2  Free entry in 2 a wkly comp to win FA Cup final tkts 21st May 2005. Text FA to 87121 to receive entry question(std txt rate)T&C's apply 08452810075over18's  
3                                                                                                            U dun say so early hor... U c already then say...  
4                                                                                                

In [3]:
def sms_classification(sms_text_df):
    """
    Perform SMS classification using a pipeline with TF-IDF vectorization and Linear Support Vector Classification.

    Parameters:
    - sms_text_df (pd.DataFrame): DataFrame containing 'text_message' and 'label' columns for SMS classification.

    Returns:
    - text_clf (Pipeline): Fitted pipeline model for SMS classification.

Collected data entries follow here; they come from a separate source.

/-- A request to a block engine: from a block slot (tile, slot) of a launch or from a command (R150, R177, R347). -/
inductive BlockReq where
  | node (k : TileKey) (n : Nat) (launch : Nat) (ctx : Nat) (round : Nat) (opc : BitVec 8) (tok : Tok)
  | cmd (id : Nat)
  deriving DecidableEq, Repr

/-- A stack's base die but for its landings: home map, table SRAM, pools, evicted tables, keys, requests in order of arrival (R334, R344-R346, R379). `dropping` are the sequences that a `bdrop` is part way through (R178). -/
structure Stack where
  home     : Map (BitVec 128) := []
  seqs     : Map SeqTable := []
  evicted  : Map SeqTable := []
  pools    : Map Pool := []
  reqs     : List BlockReq := []
  marks    : List (Nat × Nat × Nat) := []
  restoring : List Nat := []
  dropping : List Nat := []
  uses     : Nat := 0
  keys     : Map (BitVec 512) := []
  deriving DecidableEq, Repr

/-- One direction of a die-to-die link (R374, R375): the flits it has carried, and of each lane those at which its CRC errors fell. -/
structure Link where
  crc     : Map (List Nat) := []
  flits   : Nat := 0
  due     : Option Nat := none
  spare   : Bool := false
  replay  : Bool := false
  fails   : Nat := 0
  fenced  : Bool := false
  deriving DecidableEq, Repr

/-- What a saved launch left in shadow and save reach (R349, R350), with the eddy releases and answers to its records that wait for its return (R342, R360), the pages of the save reach it takes, and which of its memories' words are in error (R143, R378). `shadowed` says that its shadow stands in the shadow stores of its quads, and has not been moved to its save reach (R349). -/
structure Saved where
  tiles   : Map Tile
  seqs    : Map Seq
  ports   : Map PortUnit
  scratch : List Host.Cell
  ram     : List Host.Cell
  shadow  : Map (BitVec 24)
  events  : List (TileKey × BitVec 64) := []
  releases : List (TileKey × Nat) := []
  answers  : List (Nat × Trap) := []
  pages    : List Nat := []
  shadowed : Bool := true
  ecc      : List Nat := []
  ramEcc   : List Nat := []
  deriving DecidableEq, Repr

/-- A canary update in progress: its image, since when it is watched, and the first limit passed: 0 trap records, 1 start, 2 phase (R382). -/
structure Canary where
  image  : FwImage
  since  : BitVec 64
  passed : Option Nat := none
  deriving DecidableEq, Repr

/-- The device: time, features, firmware, life cycle, policies and faults (R312, R371-R373, R376, R378, R380-R385). `reserved` is the ticket of the reserved candidate (R323); `commits` are REACHSET commits that wait for the lap clock and `applied` counts the commits that have taken effect (R265); `unmaps` UNMAPs that wait for their invalidation (context, first page, pages), each with its queue and ticket (R312, R336); `selfTest` are the pseudo-channels whose self-test at reset has ended, while it runs; `corrected` counts corrected errors by memory: 0 scratchpad, 1 sequencer RAM, 2 DRAM, 3 base-die SRAM. -/
structure Device where
  dtime    : BitVec 64 := 0
  locked   : Bool := false
  stepped  : Bool := false
  feats    : Option (BitVec 128) := none
  ringAddr : BitVec 64 := 0
  ringLen  : BitVec 32 := 0
  ringNext : Nat := 0
  image    : List Byte := []
  version  : BitVec 32 := 0
  svn      : BitVec 32 := 0
  minSvn   : BitVec 32 := 0
  canary   : Option Canary := none
  lc       : LcState := .deployed
  wiping   : Bool := false
  tripped  : Bool := false
  measured : Bool := false
  session  : Bool := false
  bid      : Bool := false
  reserved : Option (BitVec 64) := none
  staged   : List (PcKey × Nat × BitVec 128) := []
  commits  : List (Nat × BitVec 64 × List (PcKey × Nat × BitVec 128)) := []
  applied  : Nat := 0
  unmaps   : List (Nat × BitVec 64 × Nat × Nat × Nat) := []
  selfTest : Option (List PcKey) := none
  corrected : Map Nat := []
  nextKey  : Nat := 0
  handles  : Nat := 0
  deriving DecidableEq, Repr

/-- The model's own: an answer the device gave to the outside (R313, R363, R372, R380). -/
inductive Answer where
  | value (v : BitVec 1024)
  | measured (digests : List (BitVec 512)) (signature : List Byte)
  | done
  | uetError
  | refused
  deriving DecidableEq, Repr

/-! ### The whole state -/

/-- The state of the V24. Keys: a tile by die * 2048 + absolute tile id, a pseudo-channel by stack * 64 + number, an engine by die * 32 + index, a link by stack * 2 + direction (0 down, 1 up). Bytes of DRAM are keyed pc * 2^31 + offset, of a scratchpad tile * 2^19 + address, of sequencer RAM tile * 2^16 + address, of far memory endpoint * 2^64 + address. `held` are completion tokens waiting at a port or engine behind an earlier one, each with its launch and its FIFO (R29). `decayed` and `poison` list granules by their first byte's key, `ecc` and `ramEcc` 8-byte words likewise. `sends` numbers what ports send to landings and what `spatom` slots ask of owners. A format tag is keyed (pc * 16 + slot) * 2^24 + local segment, and reads the entry's DTAG while unlisted (R284). `accs` are the initiated accesses without a completion token that are not yet performed everywhere, each with whether it is performed at NODE and REGION; `syncs` are those that releases to a scratchpad word have passed on to whoever acquires from it (R290-R292). -/
structure State where
  agenda   : List Move := []
  focus    : Agent := .idle
  fresh    : Nat := 0
  uet      : List Answer := []
  tiles    : Map Tile := []
  seqs     : Map Seq := []
  ports    : Map PortUnit := []
  cmds     : Map Cmd := []
  nextCmd  : Nat := 0
  held     : List (Station × Nat × TileKey × Nat × Tok) := []
  sends    : Nat := 0
  regions  : Map Region := []
  launches : Map Launch := []
  kernels  : Map Kernel := []
  staging  : Map (List (Nat × Nat)) := []
  saved    : Map Saved := []
  queues   : Map Queue := []
  contexts : Map Context := []
  landings : Map Landing := []
  bases    : Map Stack := []
  dieCache : Map (List (BitVec 128)) := []
  links    : Map Link := []
  dram     : List Host.Cell := []
  tags     : Map (BitVec 4) := []
  decayed  : List Nat := []
  poison   : List Nat := []
  scratch  : List Host.Cell := []
  ecc      : List Nat := []
  shadow   : Map (BitVec 24) := []
  ram      : List Host.Cell := []
  ramEcc   : List Nat := []
  accs     : Map Bool := []
  nextAcc  : Nat := 0
  syncs    : Map (List Nat) := []
  host     : List Host.Cell := []
  far      : List Host.Cell := []
  dev      : Device := {}
  deriving DecidableEq, Repr

/-- Why a run stops. Neither reason is the hardware's: a run that never meets one is a run of the machine. -/
inductive Fault where
  /-- Raised by every meaning when the agent in focus is not one that performs the instruction, or does not exist in the state. Safe: the model stops where no agent of the hardware acts. -/
  | noAgent
  deriving DecidableEq, Repr

/-- Why an instruction has no meaning. -/
inductive Refusal where
  /-- Raised by the arms of Machine/Dispatch.lean that have no meaning yet. Safe: nothing is claimed of them. -/
  | notModelled (mnemonic : String)
  deriving DecidableEq, Repr

/-! ### Reset -/

/-- The table reach of PC63 (R268): VALID, DEVICE, share 8, G = 4 KiB, DTAG RAW, 16,384 segments at unit 21,504. -/
def tableReach : BitVec 128 :=
  BitVec.ofNat 128 (2 ^ 127 + 2 ^ 120 + 7 * 2 ^ 90 + 12 * 2 ^ 86 + 1 * 2 ^ 82 + 16384 * 2 ^ 36 + 21504 * 2 ^ 20)

/-- A backwater reach from unit 0: `units` units of 64 KiB, swept in segments of 4 KiB with a share (R264, R266). -/
def backwater (units share : Nat) : BitVec 128 :=
  BitVec.ofNat 128 (2 ^ 127 + 2 ^ 125 + (share - 1) * 2 ^ 90 + 12 * 2 ^ 86 + 1 * 2 ^ 82 + units * 16 * 2 ^ 36)

/-- The landing of a pseudo-channel after the wipe (R384): one backwater reach, and on PC63 the table reach. DESIGN CHOICE (log 137): the backwater reach stands in slot 0 with G = 4 KiB, the table reach in slot 15. -/
def resetLanding (pc : PcKey) : Landing :=
  if pc % 64 == 63 then
    { reaches := [(0, backwater Config.pc63Units 56), (15, tableReach)], cursors := [(0, (0, 0)), (15, (0, 0))] }
  else { reaches := [(0, backwater Config.pcUnits 64)], cursors := [(0, (0, 0))] }

/-- A stack's base die after the wipe (R379, R384): only slot 0 holds a key, drawn anew. -/
def resetStack (n : Nat) : Stack := { keys := [(0, Config.drawnKey n)] }

/-- The state after reset, once its wipe has ended (R187, R264, R313, R363, R384): every store reads zero, every queue is empty. A landing that is not listed is `resetLanding`, a stack `resetStack`, and every other unlisted key reads the default its reader names. -/
def State.reset : State := { dev := { nextKey := Config.stackCount } }

end Sys2Proof.Machine
end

    This function takes a DataFrame with 'text_message' and 'label' columns, splits the data into
    training and testing sets, builds a pipeline with TF-IDF vectorization and Linear Support Vector
    Classification, and fits the model to the training data. 
    The fitted pipeline is returned to make future predictions.
    """
    # Set the features variable to the text message column.
    features = sms_text_df['text_message']
    # Set the target variable to the "label" column.
    target = sms_text_df['label']

    # Split data into training and testing and set the test_size = 33%
    X_train, X_test, y_train, y_test = train_test_split(features, target, test_size=0.33, random_state=42)

    # Build a pipeline to transform the test set to compare to the training set.
    text_clf = Pipeline([
        ('tfidf', TfidfVectorizer()),
        ('clf', LinearSVC()),
    ])


    # Fit the model to the transformed training data and return model.
    text_clf.fit(X_train, y_train)
    
    return text_clf

In [4]:
# Load the dataset into a DataFrame
csv_file_path = "./Resources/SMSSpamCollection.csv"
df = pd.read_csv(csv_file_path)


In [5]:
# Call the sms_classification function with the DataFrame and set the result to the "text_clf" variable
text_clf = sms_classification(df)



In [6]:
# Create a function called `sms_prediction` that takes in the SMS text and predicts the whether the text is "not spam" or "spam". 
# The function should return the SMS message, and say whether the text is "not spam" or "spam".
def sms_prediction(text):
    """
    Predict the spam/ham classification of a given text message using a pre-trained model.

    Parameters:
    - text (str): The text message to be classified.

    Returns:
    - str: A message indicating whether the text message is classified as spam or not.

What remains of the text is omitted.